* [Brief] Print the lines that run from the line with "-- ==== Sys2Proof/Machine/Links.lean" to the line with "def LinkReq.isWidth : LinkReq → Bool", keeping both end lines, exactly as they appear in the entries below, and nothing else.

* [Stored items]
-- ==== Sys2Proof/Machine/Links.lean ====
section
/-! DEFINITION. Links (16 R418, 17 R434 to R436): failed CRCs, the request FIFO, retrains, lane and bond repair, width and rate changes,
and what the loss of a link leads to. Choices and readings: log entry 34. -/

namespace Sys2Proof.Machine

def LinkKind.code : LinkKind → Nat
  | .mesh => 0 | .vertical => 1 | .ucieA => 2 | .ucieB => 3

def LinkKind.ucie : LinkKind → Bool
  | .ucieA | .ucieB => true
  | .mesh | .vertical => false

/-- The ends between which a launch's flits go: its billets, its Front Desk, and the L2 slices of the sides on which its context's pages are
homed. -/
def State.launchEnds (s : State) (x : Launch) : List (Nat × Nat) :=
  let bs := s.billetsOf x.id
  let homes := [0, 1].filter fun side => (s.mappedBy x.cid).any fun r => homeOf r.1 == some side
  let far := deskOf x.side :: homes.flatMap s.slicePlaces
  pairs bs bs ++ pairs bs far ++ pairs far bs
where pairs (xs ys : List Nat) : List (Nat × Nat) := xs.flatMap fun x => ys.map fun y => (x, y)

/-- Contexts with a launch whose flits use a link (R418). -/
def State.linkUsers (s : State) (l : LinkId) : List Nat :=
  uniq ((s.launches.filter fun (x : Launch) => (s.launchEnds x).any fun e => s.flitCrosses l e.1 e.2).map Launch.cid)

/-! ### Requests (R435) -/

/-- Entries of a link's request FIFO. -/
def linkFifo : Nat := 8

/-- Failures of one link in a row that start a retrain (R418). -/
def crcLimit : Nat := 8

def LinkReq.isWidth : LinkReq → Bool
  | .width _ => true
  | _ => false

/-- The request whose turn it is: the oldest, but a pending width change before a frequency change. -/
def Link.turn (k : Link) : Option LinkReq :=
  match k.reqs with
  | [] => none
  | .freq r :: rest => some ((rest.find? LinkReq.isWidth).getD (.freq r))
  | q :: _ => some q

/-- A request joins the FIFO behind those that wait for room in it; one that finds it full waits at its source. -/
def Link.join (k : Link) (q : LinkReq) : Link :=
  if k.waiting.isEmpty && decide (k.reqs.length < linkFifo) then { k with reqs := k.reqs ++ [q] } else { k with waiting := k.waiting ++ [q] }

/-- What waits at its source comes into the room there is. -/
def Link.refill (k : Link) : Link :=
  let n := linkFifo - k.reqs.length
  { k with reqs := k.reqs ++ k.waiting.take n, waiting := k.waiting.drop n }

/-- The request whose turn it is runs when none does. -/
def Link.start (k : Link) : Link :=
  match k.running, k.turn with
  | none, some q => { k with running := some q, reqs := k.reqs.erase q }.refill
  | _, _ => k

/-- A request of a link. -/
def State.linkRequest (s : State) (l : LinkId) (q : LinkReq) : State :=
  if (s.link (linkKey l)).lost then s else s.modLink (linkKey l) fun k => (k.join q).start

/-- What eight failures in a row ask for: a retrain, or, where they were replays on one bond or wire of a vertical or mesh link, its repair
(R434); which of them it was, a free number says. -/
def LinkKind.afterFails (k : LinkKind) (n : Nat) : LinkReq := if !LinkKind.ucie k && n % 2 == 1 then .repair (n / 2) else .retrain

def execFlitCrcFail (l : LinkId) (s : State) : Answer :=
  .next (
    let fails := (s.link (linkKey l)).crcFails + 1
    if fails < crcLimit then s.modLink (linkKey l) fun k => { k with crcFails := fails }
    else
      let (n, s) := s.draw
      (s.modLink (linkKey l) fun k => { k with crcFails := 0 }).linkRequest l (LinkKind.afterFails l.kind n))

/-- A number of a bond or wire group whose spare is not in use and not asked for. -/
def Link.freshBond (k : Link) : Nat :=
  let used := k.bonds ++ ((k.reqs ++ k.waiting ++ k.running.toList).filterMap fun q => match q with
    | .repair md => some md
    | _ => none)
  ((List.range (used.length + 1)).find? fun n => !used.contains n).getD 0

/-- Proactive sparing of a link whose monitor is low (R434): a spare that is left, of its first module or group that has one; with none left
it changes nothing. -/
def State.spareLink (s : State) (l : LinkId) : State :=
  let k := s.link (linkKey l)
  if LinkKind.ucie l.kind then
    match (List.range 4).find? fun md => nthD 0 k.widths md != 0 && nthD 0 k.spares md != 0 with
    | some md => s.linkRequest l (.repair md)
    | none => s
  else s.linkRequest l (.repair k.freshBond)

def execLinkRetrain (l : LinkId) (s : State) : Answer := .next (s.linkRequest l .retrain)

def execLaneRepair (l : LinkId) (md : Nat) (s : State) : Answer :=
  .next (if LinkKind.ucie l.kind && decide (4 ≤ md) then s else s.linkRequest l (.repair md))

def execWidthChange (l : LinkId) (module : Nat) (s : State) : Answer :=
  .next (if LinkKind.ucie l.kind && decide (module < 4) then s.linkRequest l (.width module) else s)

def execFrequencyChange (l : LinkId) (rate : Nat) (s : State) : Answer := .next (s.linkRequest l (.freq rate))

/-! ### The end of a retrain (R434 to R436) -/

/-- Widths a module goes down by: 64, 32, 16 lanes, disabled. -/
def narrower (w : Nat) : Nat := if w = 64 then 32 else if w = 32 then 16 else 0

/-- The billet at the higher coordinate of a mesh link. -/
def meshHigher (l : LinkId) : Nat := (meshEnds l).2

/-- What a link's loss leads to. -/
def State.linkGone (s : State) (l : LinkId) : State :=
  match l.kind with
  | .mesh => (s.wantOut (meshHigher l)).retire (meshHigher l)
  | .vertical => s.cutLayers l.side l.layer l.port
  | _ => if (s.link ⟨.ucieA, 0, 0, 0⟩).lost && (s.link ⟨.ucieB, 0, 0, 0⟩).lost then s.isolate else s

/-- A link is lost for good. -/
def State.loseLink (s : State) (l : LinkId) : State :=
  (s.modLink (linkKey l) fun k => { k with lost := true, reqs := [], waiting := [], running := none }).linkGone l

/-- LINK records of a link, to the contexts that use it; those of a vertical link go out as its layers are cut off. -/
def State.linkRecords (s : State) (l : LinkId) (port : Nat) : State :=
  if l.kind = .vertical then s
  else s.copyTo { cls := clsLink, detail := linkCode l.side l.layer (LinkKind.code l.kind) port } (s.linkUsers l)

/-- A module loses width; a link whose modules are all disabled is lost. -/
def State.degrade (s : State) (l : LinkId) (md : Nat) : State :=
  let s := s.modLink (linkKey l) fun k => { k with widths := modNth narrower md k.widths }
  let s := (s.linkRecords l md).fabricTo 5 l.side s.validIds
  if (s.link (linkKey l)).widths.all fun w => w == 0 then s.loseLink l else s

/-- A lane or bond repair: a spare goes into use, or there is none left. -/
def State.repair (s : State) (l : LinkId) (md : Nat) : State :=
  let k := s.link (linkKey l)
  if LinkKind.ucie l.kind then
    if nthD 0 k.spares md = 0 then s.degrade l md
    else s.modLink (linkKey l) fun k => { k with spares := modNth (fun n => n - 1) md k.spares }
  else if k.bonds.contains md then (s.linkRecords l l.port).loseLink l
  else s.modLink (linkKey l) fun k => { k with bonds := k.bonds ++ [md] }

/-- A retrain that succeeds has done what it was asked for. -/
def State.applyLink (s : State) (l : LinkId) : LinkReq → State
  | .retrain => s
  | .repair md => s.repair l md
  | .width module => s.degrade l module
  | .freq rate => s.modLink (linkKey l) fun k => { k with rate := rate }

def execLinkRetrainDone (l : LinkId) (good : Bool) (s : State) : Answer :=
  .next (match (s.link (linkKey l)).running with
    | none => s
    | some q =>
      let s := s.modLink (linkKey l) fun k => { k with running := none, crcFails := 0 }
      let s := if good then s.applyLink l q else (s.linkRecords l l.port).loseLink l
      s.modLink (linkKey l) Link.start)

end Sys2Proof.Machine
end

---

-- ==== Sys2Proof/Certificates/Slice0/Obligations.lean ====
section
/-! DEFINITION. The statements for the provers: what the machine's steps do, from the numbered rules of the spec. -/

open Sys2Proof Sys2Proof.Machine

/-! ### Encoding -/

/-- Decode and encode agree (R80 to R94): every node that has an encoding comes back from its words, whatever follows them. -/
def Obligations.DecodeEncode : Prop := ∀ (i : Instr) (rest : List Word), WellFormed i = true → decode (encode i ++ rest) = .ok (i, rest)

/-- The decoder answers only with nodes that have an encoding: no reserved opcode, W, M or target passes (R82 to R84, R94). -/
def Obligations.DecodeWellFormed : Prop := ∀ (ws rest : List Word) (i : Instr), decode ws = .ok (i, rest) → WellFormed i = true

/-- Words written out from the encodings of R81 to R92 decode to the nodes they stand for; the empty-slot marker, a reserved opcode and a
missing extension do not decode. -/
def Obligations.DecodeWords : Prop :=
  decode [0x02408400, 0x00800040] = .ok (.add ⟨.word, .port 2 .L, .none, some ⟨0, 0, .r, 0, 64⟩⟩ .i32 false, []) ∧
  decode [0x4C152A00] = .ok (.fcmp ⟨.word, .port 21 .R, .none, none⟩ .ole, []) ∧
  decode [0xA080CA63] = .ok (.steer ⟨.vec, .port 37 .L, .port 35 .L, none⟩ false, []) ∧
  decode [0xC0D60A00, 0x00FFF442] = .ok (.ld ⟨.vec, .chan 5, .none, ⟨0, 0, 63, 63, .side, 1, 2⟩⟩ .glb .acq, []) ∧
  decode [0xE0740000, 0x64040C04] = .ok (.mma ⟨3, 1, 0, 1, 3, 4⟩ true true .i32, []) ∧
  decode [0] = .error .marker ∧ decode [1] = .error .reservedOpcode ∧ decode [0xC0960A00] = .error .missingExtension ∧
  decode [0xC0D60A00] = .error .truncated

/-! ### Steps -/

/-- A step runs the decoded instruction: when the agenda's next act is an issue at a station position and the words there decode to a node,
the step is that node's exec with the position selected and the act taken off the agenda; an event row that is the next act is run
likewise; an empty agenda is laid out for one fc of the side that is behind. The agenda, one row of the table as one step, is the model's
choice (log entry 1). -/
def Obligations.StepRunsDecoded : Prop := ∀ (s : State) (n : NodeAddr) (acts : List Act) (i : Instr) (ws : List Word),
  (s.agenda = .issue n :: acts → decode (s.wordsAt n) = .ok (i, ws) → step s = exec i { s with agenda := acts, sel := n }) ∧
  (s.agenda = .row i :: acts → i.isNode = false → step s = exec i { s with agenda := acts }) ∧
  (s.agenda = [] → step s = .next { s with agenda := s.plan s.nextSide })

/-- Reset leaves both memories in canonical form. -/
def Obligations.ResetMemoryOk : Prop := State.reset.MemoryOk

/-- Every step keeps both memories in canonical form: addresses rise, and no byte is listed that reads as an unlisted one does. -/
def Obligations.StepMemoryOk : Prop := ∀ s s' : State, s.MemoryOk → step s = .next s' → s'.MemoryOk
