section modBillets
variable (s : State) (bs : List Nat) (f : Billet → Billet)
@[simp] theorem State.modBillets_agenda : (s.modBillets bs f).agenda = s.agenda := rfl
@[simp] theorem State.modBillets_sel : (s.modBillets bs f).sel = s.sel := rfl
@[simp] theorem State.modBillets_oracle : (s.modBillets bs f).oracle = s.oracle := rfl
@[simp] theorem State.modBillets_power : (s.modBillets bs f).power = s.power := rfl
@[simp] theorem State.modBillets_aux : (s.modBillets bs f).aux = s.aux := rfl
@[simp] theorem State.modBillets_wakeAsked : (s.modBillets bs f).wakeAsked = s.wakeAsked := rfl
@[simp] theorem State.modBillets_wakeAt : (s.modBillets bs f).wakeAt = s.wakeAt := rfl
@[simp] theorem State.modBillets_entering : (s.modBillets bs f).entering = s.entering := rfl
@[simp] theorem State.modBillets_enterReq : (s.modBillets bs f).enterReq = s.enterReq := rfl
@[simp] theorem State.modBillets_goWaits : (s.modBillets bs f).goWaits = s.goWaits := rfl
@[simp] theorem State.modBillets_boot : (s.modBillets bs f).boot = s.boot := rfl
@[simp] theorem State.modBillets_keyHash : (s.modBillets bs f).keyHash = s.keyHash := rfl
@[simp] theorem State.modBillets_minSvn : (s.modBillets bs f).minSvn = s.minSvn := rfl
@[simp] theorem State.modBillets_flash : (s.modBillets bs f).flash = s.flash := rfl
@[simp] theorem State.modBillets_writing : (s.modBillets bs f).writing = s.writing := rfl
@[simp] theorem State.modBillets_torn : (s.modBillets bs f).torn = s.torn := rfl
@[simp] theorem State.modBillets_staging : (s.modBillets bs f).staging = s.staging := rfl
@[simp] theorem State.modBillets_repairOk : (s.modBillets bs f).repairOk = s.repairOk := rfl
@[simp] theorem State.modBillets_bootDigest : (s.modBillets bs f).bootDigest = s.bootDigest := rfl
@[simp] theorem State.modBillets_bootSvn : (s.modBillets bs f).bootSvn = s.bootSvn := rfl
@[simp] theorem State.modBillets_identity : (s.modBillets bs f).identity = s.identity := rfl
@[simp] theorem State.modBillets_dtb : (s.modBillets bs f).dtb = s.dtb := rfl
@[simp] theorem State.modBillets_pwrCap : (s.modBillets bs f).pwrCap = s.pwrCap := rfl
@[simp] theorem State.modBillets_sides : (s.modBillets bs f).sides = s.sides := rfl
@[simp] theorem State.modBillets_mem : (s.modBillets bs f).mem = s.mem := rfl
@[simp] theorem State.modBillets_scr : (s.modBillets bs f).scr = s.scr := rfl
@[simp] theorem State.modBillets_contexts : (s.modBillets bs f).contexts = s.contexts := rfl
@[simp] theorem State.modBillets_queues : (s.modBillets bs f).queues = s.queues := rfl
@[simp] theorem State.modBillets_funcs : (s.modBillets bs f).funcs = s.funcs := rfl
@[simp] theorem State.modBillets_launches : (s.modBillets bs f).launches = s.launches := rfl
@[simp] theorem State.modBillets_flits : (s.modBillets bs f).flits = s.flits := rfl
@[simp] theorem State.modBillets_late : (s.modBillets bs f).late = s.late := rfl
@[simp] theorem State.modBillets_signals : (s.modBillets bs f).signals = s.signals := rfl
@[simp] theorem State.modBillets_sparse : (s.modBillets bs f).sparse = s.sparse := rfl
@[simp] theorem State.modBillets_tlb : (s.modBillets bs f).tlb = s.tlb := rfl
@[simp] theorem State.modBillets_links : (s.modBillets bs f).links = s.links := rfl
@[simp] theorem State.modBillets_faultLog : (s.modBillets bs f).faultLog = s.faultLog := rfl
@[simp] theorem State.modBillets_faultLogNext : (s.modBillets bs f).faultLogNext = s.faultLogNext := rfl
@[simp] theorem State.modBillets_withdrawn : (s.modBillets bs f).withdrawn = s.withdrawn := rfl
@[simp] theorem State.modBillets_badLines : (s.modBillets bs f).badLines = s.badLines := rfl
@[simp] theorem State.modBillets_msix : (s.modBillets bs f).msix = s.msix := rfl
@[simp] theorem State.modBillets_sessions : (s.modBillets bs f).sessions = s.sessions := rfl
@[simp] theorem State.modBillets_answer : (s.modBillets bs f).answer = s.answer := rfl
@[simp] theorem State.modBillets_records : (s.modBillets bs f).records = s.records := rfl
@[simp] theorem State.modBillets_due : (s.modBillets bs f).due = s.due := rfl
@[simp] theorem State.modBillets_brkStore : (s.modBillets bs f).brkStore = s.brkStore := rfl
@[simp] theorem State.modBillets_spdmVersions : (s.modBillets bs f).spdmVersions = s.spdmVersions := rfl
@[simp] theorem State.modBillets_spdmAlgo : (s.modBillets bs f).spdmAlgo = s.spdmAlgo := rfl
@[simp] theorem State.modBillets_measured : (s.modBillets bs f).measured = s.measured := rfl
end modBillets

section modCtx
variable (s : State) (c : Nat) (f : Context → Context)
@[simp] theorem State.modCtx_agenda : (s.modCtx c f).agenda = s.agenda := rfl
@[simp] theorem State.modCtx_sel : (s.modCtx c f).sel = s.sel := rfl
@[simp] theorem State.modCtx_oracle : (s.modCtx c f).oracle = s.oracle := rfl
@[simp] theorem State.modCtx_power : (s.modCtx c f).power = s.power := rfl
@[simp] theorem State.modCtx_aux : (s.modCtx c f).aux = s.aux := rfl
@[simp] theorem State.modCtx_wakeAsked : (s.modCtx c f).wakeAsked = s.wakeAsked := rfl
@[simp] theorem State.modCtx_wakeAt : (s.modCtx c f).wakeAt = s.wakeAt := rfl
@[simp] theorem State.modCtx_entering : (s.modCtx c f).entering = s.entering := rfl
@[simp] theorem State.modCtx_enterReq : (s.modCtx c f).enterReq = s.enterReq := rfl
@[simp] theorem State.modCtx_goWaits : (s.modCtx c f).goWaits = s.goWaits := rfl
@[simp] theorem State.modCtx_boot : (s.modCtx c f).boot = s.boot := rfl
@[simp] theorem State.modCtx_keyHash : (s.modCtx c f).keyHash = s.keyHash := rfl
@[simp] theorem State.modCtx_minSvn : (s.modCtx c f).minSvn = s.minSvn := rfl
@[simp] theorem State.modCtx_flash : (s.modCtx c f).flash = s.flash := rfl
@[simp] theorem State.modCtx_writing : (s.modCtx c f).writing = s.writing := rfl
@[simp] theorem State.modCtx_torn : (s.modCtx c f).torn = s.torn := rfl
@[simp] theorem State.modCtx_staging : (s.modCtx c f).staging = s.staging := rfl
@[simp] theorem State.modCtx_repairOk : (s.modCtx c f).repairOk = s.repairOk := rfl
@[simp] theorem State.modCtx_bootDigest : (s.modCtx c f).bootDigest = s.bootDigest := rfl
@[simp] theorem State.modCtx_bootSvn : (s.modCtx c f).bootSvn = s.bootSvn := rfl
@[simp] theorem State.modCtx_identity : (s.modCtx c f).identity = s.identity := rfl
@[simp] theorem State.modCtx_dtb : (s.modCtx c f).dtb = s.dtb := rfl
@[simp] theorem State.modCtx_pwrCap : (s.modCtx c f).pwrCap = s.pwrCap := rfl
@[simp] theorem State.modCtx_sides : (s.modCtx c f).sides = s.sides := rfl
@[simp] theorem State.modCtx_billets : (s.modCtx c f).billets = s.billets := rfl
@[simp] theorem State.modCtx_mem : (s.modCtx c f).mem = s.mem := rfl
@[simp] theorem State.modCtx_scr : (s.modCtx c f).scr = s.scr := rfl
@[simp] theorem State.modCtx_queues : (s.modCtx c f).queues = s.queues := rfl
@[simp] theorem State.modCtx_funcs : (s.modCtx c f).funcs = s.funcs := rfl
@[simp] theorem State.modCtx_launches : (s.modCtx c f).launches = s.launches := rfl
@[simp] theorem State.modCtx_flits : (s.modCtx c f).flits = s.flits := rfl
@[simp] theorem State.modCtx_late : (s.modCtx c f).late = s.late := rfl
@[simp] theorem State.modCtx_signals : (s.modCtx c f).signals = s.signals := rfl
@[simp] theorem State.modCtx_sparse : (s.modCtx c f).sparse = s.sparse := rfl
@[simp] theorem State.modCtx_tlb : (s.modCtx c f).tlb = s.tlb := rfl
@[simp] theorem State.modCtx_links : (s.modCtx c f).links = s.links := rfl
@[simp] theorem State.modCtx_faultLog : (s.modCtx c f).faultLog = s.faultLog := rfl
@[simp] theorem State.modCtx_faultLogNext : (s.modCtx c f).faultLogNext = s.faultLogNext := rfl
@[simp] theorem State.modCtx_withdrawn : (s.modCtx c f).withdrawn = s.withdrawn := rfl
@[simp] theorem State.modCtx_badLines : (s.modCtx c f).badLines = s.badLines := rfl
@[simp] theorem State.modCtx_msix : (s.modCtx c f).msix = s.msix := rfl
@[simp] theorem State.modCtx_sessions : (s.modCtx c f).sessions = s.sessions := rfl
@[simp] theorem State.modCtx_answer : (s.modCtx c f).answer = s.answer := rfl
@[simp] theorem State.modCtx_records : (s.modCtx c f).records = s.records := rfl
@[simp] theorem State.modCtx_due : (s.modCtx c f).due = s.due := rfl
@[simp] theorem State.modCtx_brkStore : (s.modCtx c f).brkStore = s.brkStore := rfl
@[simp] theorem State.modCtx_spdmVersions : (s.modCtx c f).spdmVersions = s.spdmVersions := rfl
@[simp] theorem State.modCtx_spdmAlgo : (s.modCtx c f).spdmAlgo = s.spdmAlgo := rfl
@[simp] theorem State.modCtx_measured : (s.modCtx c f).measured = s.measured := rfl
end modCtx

* [Reply to the exercise]
-- ==== Sys2Proof/Machine/Links.lean ====
section
/-! DEFINITION. Links (16 R418, 17 R434 to R436): failed CRCs, the request FIFO, retrains, lane and bond repair, width and rate changes,
and what the loss of a link leads to. Choices and readings: log entry 34. -/

namespace Sys2Proof.Machine

def LinkKind.code : LinkKind → Nat
  | .mesh => 0 | .vertical => 1 | .ucieA => 2 | .ucieB => 3

def LinkKind.ucie : LinkKind → Bool
  | .ucieA | .ucieB => true
  | .mesh | .vertical => false

/-- The ends between which a launch's flits go: its billets, its Front Desk, and the L2 slices of the sides on which its context's pages are
homed. -/
def State.launchEnds (s : State) (x : Launch) : List (Nat × Nat) :=
  let bs := s.billetsOf x.id
  let homes := [0, 1].filter fun side => (s.mappedBy x.cid).any fun r => homeOf r.1 == some side
  let far := deskOf x.side :: homes.flatMap s.slicePlaces
  pairs bs bs ++ pairs bs far ++ pairs far bs
where pairs (xs ys : List Nat) : List (Nat × Nat) := xs.flatMap fun x => ys.map fun y => (x, y)

/-- Contexts with a launch whose flits use a link (R418). -/
def State.linkUsers (s : State) (l : LinkId) : List Nat :=
  uniq ((s.launches.filter fun (x : Launch) => (s.launchEnds x).any fun e => s.flitCrosses l e.1 e.2).map Launch.cid)

/-! ### Requests (R435) -/

/-- Entries of a link's request FIFO. -/
def linkFifo : Nat := 8

/-- Failures of one link in a row that start a retrain (R418). -/
def crcLimit : Nat := 8

def LinkReq.isWidth : LinkReq → Bool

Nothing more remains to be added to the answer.